Lelaki mengkal itu bangun dan duduk di pinggir tempat tidur. Dilepasnya tali kulit yang mengikat erat persendian antara tumit dan tungkaiku. Pecut pendek berumbai dan anal bead yang tadi sempat kami gunakan dia lemparkan ke lantai bergabung bersama serakan peralatan lain. Semuanya koleksi, hasil jalan-jalannya ke tempat di mana urusan selangkang jadi komoditi layaknya sembako disini. Matanya tak lepas dari wajahku. Kutantang pandangannya dengan sesungging senyum seraya tanganku meraih rokok dan korek di meja samping ranjang.

“Kamu tambah seksi berkeringat seperti itu. Bersinar. Itu yang selalu bikin aku kangen kamu,” ujarnya.
Tangannya merambati pergelangan kakiku yang masih membekas merah bekas ikatan dan naik hingga ke lutut sementara aku hanya bersandar sambil menghisap rokok dengan nikmat.

“Sudah sana mandi. Gantian,” kataku sambil menjumput jemari nakalnya dan kuletakkan di samping paha.

“Bareng dong, Hon.”

“Nanti kususul setelah ini,” jawabku sambil mengacungkan rokok yang baru saja kubakar.

Dia beranjak. Kunikmati tubuhnya yang kecoklatan, sepasang bokong kencang dan kaki berotot. Perlu kerja keras membentuk lekuk Adonis seperti itu mengingat usianya sudah separuh baya. Lalu dia menoleh.
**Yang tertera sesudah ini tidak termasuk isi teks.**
/-- LDR Rd, [Rm] (43_move_memory.md R174): which words it is, the word loaded, the address out of
range, and nothing else. The form of a record is the spec's decision D14 (log entry 8). That the
whole 16-bit address is compared is its decision D27 (log entry 17). -/
def Obligations.LdrReadsOneDataWord : Prop :=
  (∀ w : Word, w &&& 0xF000#16 = 0x3000#16 →
    decodeWord w = .ldr ((w.extractLsb' 8 3).toFin) ((w.extractLsb' 5 3).toFin)) ∧
  (∀ (rd rm : RegIdx) (s : State), (s.getReg rm).toNat < 256 →
    OnlyWritesReg (.ldr rd rm) rd (s.wordAt .dm (s.getReg rm).toNat) s) ∧
  ∀ (rd rm : RegIdx) (s : State), 256 ≤ (s.getReg rm).toNat →
    OnlyReports (.ldr rd rm) .dataAddressRange (s.getReg rm) s

/-- A load from the word just stored returns it, and a load from any other word returns what it held
(20_memory.md R57, R70). -/
def Obligations.LoadAfterStoreReturnsStoredWord : Prop :=
  ∀ (rm rn rd ra : RegIdx) (s : State), (s.getReg rm).toNat < 256 → (s.getReg ra).toNat < 256 →
    ∃ t u, exec (.strReg rm rn) s = .next t ∧ exec (.ldr rd ra) t = .next u ∧
      u.getReg rd = if s.getReg ra = s.getReg rm then s.getReg rn
        else s.wordAt .dm (s.getReg ra).toNat

/-! ## The ALU -/

/-- ADD, SUB and MUL (44_arith.md R192, R193, R194): the result, the four flags, and nothing else.
That the operands are the values before rd is written, also when rd is one of them, is the spec's
decision D9 (R191, log entry 15). -/
def Obligations.AddSubMulWriteResultAndFlags : Prop :=
  (∀ (rd rm rn : RegIdx) (s : State),
    let a := s.getReg rm
    let b := s.getReg rn
    let r : Word := BitVec.ofNat 16 (a.toNat + b.toNat)
    WritesAlu (.add rd rm rn) rd r (decide (0xFFFF < a.toNat + b.toNat))
      (a.msb == b.msb && r.msb != a.msb) s) ∧
  (∀ (rd rm rn : RegIdx) (s : State),
    let a := s.getReg rm
    let b := s.getReg rn
    let r : Word := BitVec.ofInt 16 ((a.toNat : Int) - b.toNat)
    WritesAlu (.sub rd rm rn) rd r (decide (b.toNat ≤ a.toNat))
      (a.msb != b.msb && r.msb != a.msb) s) ∧
  ∀ (rd rm rn : RegIdx) (s : State),
    let p := (s.getReg rm).toNat * (s.getReg rn).toNat
    WritesAlu (.mul rd rm rn) rd (BitVec.ofNat 16 p) (decide (0xFFFF < p)) (decide (0xFFFF < p)) s

/-- The laws of 44_arith.md R196, for the operands of every ADD, SUB and CMP: when ADD sets C and Z,
and when SUB and CMP set C and N. That the operands are the values before rd is written, also when rd
is one of them, is the spec's decision D9 (R191, log entry 15). -/
def Obligations.CarryZeroNegativeLaws : Prop :=
  ∀ (rd rm rn : RegIdx) (s : State),
    let a := (s.getReg rm).toNat
    let b := (s.getReg rn).toNat
    (∃ t, exec (.add rd rm rn) s = .next t ∧
      (t.flags.c = true ↔ 0xFFFF < a + b) ∧ (t.flags.z = true ↔ (a + b) % 65536 = 0)) ∧
    (∃ t, exec (.sub rd rm rn) s = .next t ∧
      (t.flags.c = true ↔ b ≤ a) ∧ (t.flags.n = true ↔ 32768 ≤ ((a : Int) - b) % 65536)) ∧
    ∃ t, exec (.cmp rm rn) s = .next t ∧
      (t.flags.c = true ↔ b ≤ a) ∧ (t.flags.n = true ↔ 32768 ≤ ((a : Int) - b) % 65536)

/-- V reports signed overflow (44_arith.md R192, R193, R195): after ADD, SUB and CMP it is set exactly
when the two's-complement sum or difference lies outside −32768 to 32767. That the operands are the
values before rd is written, also when rd is one of them, is the spec's decision D9 (R191, log entry
15). -/
def Obligations.OverflowFlagIsSignedOverflow : Prop :=
  ∀ (rd rm rn : RegIdx) (s : State),
    let x := (s.getReg rm).toInt
    let y := (s.getReg rn).toInt
    (∃ t, exec (.add rd rm rn) s = .next t ∧
      (t.flags.v = true ↔ x + y < -32768 ∨ 32767 < x + y)) ∧
    (∃ t, exec (.sub rd rm rn) s = .next t ∧
      (t.flags.v = true ↔ x - y < -32768 ∨ 32767 < x - y)) ∧
    ∃ t, exec (.cmp rm rn) s = .next t ∧
      (t.flags.v = true ↔ x - y < -32768 ∨ 32767 < x - y)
Promise, you’ll join me,” pintanya di ambang pintu geser dari kaca tebal.

Aku bangkit, mengambil handuk putih besar yang tersampir di sofa dan kulempar ke arahnya sambil meleletkan lidah. Dia hanya tertawa dan masuk kamar mandi tanpa menutup pintu.

Aku kembali bersandar pada kepala tempat tidur, meraih ponsel, memijit-mijit angka dan huruf beberapa detik setelah terdengar suara shower dinyalakan.

Kmu g usah servis dia mlm ini.3x KO tdi.Aku krmhmu besok jm11 stelah ujian kalkulus.Anak2 ungsikn k Dufan.Sweet dream,sleep tite.
Message sent to: Shita
+62818768xxx

Beberapa menit kemudian ponsel yang ada di tangan dan masih kupandangi itu bergetar. 2 New Messages.

Thx.Maaf merepotkan.Kmu psti sbal bgini trus,tpi aku g thn diikat&dsiksa saat dia pngn ML.Aku capek,sweety.But I luv U so much.We hafta tell hm bout us.ASAP!Aku cmburu mbayangin dia menytubuhimu.Aku yg lbh berhak,bkn dia!Dia cma laki2pnebar bnih dtubuhku.I WANT UR YOUNG FLESH!

Kumatikan ponsel dan kuletakkan kembali di atas meja dekat asbak dan rokokku. Perempuan. Selalu saja begitu. Kuhisap batang nikotin yang terjepit pada jari tengah dan telunjukku, lama dan dalam. Dingin mentol kembali memenuhi rongga mulut ketika akhirnya asap tipis mengalir keluar dari bibirku yang setengah terbuka.

Beberapa saat kemudian kuhunjam rokok yang baru setengah terbakar pada asbak dan kupaksa pantatku bergerak dari ranjang mendekati suara gemericik air dan sesayup suaranya bersenandung di bawah pancuran. Dia selalu seperti itu sehabis bercinta, menyanyi dengan suara bariton yang menggema hingga ke dalam rongga kepalaku. Nyaman mendengarnya.

Ready or not, Big Guy. Here I come.

Seketika setengah tubuhnya muncul dari balik kamar mandi. Seulas senyum nakal mampir di wajahnya.